**EXERCISE BRIEF**
Write out, word for word, only the lines from the one containing "2#16 := rfl" through the final line of the data.

Stored data

/-! ## setMode -/

@[simp] theorem setMode_v (s : State) (m : Mode) : (s.setMode m).v = s.v := rfl
@[simp] theorem setMode_i (s : State) (m : Mode) : (s.setMode m).i = s.i := rfl
@[simp] theorem setMode_pc (s : State) (m : Mode) : (s.setMode m).pc = s.pc := rfl
@[simp] theorem setMode_stack (s : State) (m : Mode) : (s.setMode m).stack = s.stack := rfl
@[simp] theorem setMode_sp (s : State) (m : Mode) : (s.setMode m).sp = s.sp := rfl
@[simp] theorem setMode_dt (s : State) (m : Mode) : (s.setMode m).dt = s.dt := rfl
@[simp] theorem setMode_st (s : State) (m : Mode) : (s.setMode m).st = s.st := rfl
@[simp] theorem setMode_fb (s : State) (m : Mode) : (s.setMode m).fb = s.fb := rfl
@[simp] theorem setMode_mem (s : State) (m : Mode) : (s.setMode m).mem = s.mem := rfl
@[simp] theorem setMode_mode (s : State) (m : Mode) : (s.setMode m).mode = m := rfl
@[simp] theorem setMode_fault (s : State) (m : Mode) : (s.setMode m).fault = s.fault := rfl
@[simp] theorem setMode_loadTruncated (s : State) (m : Mode) : (s.setMode m).loadTruncated = s.loadTruncated := rfl
@[simp] theorem setMode_cfg (s : State) (m : Mode) : (s.setMode m).cfg = s.cfg := rfl
@[simp] theorem setMode_keys (s : State) (m : Mode) : (s.setMode m).keys = s.keys := rfl
@[simp] theorem setMode_rnd (s : State) (m : Mode) : (s.setMode m).rnd = s.rnd := rfl
@[simp] theorem setMode_outcome (s : State) (m : Mode) : (s.setMode m).outcome = s.outcome := rfl
@[simp] theorem setMode_diag (s : State) (m : Mode) : (s.setMode m).diag = s.diag := rfl
@[simp] theorem setMode_pending (s : State) (m : Mode) : (s.setMode m).pending = s.pending := rfl
@[simp] theorem setMode_readReg (s : State) (m : Mode) (y : Nibble) :
    (s.setMode m).readReg y = s.readReg y := rfl
@[simp] theorem setMode_readMem (s : State) (m : Mode) (e : Nat) :
    (s.setMode m).readMem e = s.readMem e := rfl
@[simp] theorem setMode_pixel (s : State) (m : Mode) (cx cy : Nat) :
    (s.setMode m).pixel cx cy = s.pixel cx cy := rfl

/-! ## setStack -/

@[simp] theorem setStack_v (s : State) (k : Vector Word 16) (n : Fin 17) : (s.setStack k n).v = s.v := rfl
@[simp] theorem setStack_i (s : State) (k : Vector Word 16) (n : Fin 17) : (s.setStack k n).i = s.i := rfl
@[simp] theorem setStack_pc (s : State) (k : Vector Word 16) (n : Fin 17) : (s.setStack k n).pc = s.pc := rfl
@[simp] theorem setStack_stack (s : State) (k : Vector Word 16) (n : Fin 17) : (s.setStack k n).stack = k := rfl
@[simp] theorem setStack_sp (s : State) (k : Vector Word 16) (n : Fin 17) : (s.setStack k n).sp = n := rfl
@[simp] theorem setStack_dt (s : State) (k : Vector Word 16) (n : Fin 17) : (s.setStack k n).dt = s.dt := rfl
@[simp] theorem setStack_st (s : State) (k : Vector Word 16) (n : Fin 17) : (s.setStack k n).st = s.st := rfl
@[simp] theorem setStack_fb (s : State) (k : Vector Word 16) (n : Fin 17) : (s.setStack k n).fb = s.fb := rfl
@[simp] theorem setStack_mem (s : State) (k : Vector Word 16) (n : Fin 17) : (s.setStack k n).mem = s.mem := rfl
@[simp] theorem setStack_mode (s : State) (k : Vector Word 16) (n : Fin 17) : (s.setStack k n).mode = s.mode := rfl
@[simp] theorem setStack_fault (s : State) (k : Vector Word 16) (n : Fin 17) : (s.setStack k n).fault = s.fault := rfl
@[simp] theorem setStack_loadTruncated (s : State) (k : Vector Word 16) (n : Fin 17) : (s.setStack k n).loadTruncated = s.loadTruncated := rfl
@[simp] theorem setStack_cfg (s : State) (k : Vector Word 16) (n : Fin 17) : (s.setStack k n).cfg = s.cfg := rfl
@[simp] theorem setStack_keys (s : State) (k : Vector Word 16) (n : Fin 17) : (s.setStack k n).keys = s.keys := rfl
@[simp] theorem setStack_rnd (s : State) (k : Vector Word 16) (n : Fin 17) : (s.setStack k n).rnd = s.rnd := rfl
@[simp] theorem setStack_outcome (s : State) (k : Vector Word 16) (n : Fin 17) : (s.setStack k n).outcome = s.outcome := rfl
@[simp] theorem setStack_diag (s : State) (k : Vector Word 16) (n : Fin 17) : (s.setStack k n).diag = s.diag := rfl
@[simp] theorem setStack_pending (s : State) (k : Vector Word 16) (n : Fin 17) : (s.setStack k n).pending = s.pending := rfl
@[simp] theorem setStack_readReg (s : State) (k : Vector Word 16) (n : Fin 17) (y : Nibble) :
    (s.setStack k n).readReg y = s.readReg y := rfl
@[simp] theorem setStack_readMem (s : State) (k : Vector Word 16) (n : Fin 17) (e : Nat) :
    (s.setStack k n).readMem e = s.readMem e := rfl
@[simp] theorem setStack_pixel (s : State) (k : Vector Word 16) (n : Fin 17) (cx cy : Nat) :
    (s.setStack k n).pixel cx cy = s.pixel cx cy := rfl

/-! ## report -/

@[simp] theorem report_v (s : State) (r : Report) : (s.report r).v = s.v := rfl
@[simp] theorem report_i (s : State) (r : Report) : (s.report r).i = s.i := rfl
@[simp] theorem report_pc (s : State) (r : Report) : (s.report r).pc = s.pc := rfl
@[simp] theorem report_stack (s : State) (r : Report) : (s.report r).stack = s.stack := rfl
@[simp] theorem report_sp (s : State) (r : Report) : (s.report r).sp = s.sp := rfl
@[simp] theorem report_dt (s : State) (r : Report) : (s.report r).dt = s.dt := rfl
@[simp] theorem report_st (s : State) (r : Report) : (s.report r).st = s.st := rfl
@[simp] theorem report_fb (s : State) (r : Report) : (s.report r).fb = s.fb := rfl
@[simp] theorem report_mem (s : State) (r : Report) : (s.report r).mem = s.mem := rfl
@[simp] theorem report_mode (s : State) (r : Report) : (s.report r).mode = s.mode := rfl
@[simp] theorem report_fault (s : State) (r : Report) : (s.report r).fault = s.fault := rfl
@[simp] theorem report_loadTruncated (s : State) (r : Report) : (s.report r).loadTruncated = s.loadTruncated := rfl
@[simp] theorem report_cfg (s : State) (r : Report) : (s.report r).cfg = s.cfg := rfl
@[simp] theorem report_keys (s : State) (r : Report) : (s.report r).keys = s.keys := rfl
@[simp] theorem report_rnd (s : State) (r : Report) : (s.report r).rnd = s.rnd := rfl
@[simp] theorem report_outcome (s : State) (r : Report) : (s.report r).outcome = some r := rfl
@[simp] theorem report_diag (s : State) (r : Report) : (s.report r).diag = s.diag := rfl
@[simp] theorem report_pending (s : State) (r : Report) : (s.report r).pending = s.pending := rfl
@[simp] theorem report_readReg (s : State) (r : Report) (y : Nibble) :
    (s.report r).readReg y = s.readReg y := rfl
@[simp] theorem report_readMem (s : State) (r : Report) (e : Nat) :
    (s.report r).readMem e = s.readMem e := rfl
@[simp] theorem report_pixel (s : State) (r : Report) (cx cy : Nat) :
    (s.report r).pixel cx cy = s.pixel cx cy := rfl

/-! ## advance -/

@[simp] theorem advance_v (s : State) : (s.advance).v = s.v := rfl
@[simp] theorem advance_i (s : State) : (s.advance).i = s.i := rfl
@[simp] theorem advance_pc (s : State) : (s.advance).pc = s.pc + 2#16 := rfl
@[simp] theorem advance_stack (s : State) : (s.advance).stack = s.stack := rfl
@[simp] theorem advance_sp (s : State) : (s.advance).sp = s.sp := rfl
@[simp] theorem advance_dt (s : State) : (s.advance).dt = s.dt := rfl
@[simp] theorem advance_st (s : State) : (s.advance).st = s.st := rfl
@[simp] theorem advance_fb (s : State) : (s.advance).fb = s.fb := rfl
@[simp] theorem advance_mem (s : State) : (s.advance).mem = s.mem := rfl
@[simp] theorem advance_mode (s : State) : (s.advance).mode = s.mode := rfl
@[simp] theorem advance_fault (s : State) : (s.advance).fault = s.fault := rfl
@[simp] theorem advance_loadTruncated (s : State) : (s.advance).loadTruncated = s.loadTruncated := rfl
@[simp] theorem advance_cfg (s : State) : (s.advance).cfg = s.cfg := rfl
@[simp] theorem advance_keys (s : State) : (s.advance).keys = s.keys := rfl
@[simp] theorem advance_rnd (s : State) : (s.advance).rnd = s.rnd := rfl
@[simp] theorem advance_outcome (s : State) : (s.advance).outcome = s.outcome := rfl
@[simp] theorem advance_diag (s : State) : (s.advance).diag = s.diag := rfl
@[simp] theorem advance_pending (s : State) : (s.advance).pending = s.pending := rfl
@[simp] theorem advance_readReg (s : State) (y : Nibble) :
    (s.advance).readReg y = s.readReg y := rfl
@[simp] theorem advance_readMem (s : State) (e : Nat) :
    (s.advance).readMem e = s.readMem e := rfl
@[simp] theorem advance_pixel (s : State) (cx cy : Nat) :
    (s.advance).pixel cx cy = s.pixel cx cy := rfl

**RESULT OF THE EXERCISE**
@[simp] theorem advance_pc (s : State) : (s.advance).pc = s.pc + 2#16 := rfl
@[simp] theorem advance_stack (s : State) : (s.advance).stack = s.stack := rfl
@[simp] theorem advance_sp (s : State) : (s.advance).sp = s.sp := rfl
@[simp] theorem advance_dt (s : State) : (s.advance).dt = s.dt := rfl
@[simp] theorem advance_st (s : State) : (s.advance).st = s.st := rfl
@[simp] theorem advance_fb (s : State) : (s.advance).fb = s.fb := rfl
@[simp] theorem advance_mem (s : State) : (s.advance).mem = s.mem := rfl
@[simp] theorem advance_mode (s : State) : (s.advance).mode = s.mode := rfl
@[simp] theorem advance_fault (s : State) : (s.advance).fault = s.fault := rfl
@[simp] theorem advance_loadTruncated (s : State) : (s.advance).loadTruncated = s.loadTruncated := rfl
@[simp] theorem advance_cfg (s : State) : (s.advance).cfg = s.cfg := rfl
@[simp] theorem advance_keys (s : State) : (s.advance).keys = s.keys := rfl
@[simp] theorem advance_rnd (s : State) : (s.advance).rnd = s.rnd := rfl
@[simp] theorem advance_outcome (s : State) : (s.advance).outcome = s.outcome := rfl
@[simp] theorem advance_diag (s : State) : (s.advance).diag = s.diag := rfl
@[simp] theorem advance_pending (s : State) : (s.advance).pending = s.pending := rfl
@[simp] theorem advance_readReg (s : State) (y : Nibble) :
    (s.advance).readReg y = s.readReg y := rfl
@[simp] theorem advance_readMem (s : State) (e : Nat) :
    (s.advance).readMem e = s.readMem e := rfl
@[simp] theorem advance_pixel (s : State) (cx cy : Nat) :
    (s.advance).pixel cx cy = s.pixel cx cy := rfl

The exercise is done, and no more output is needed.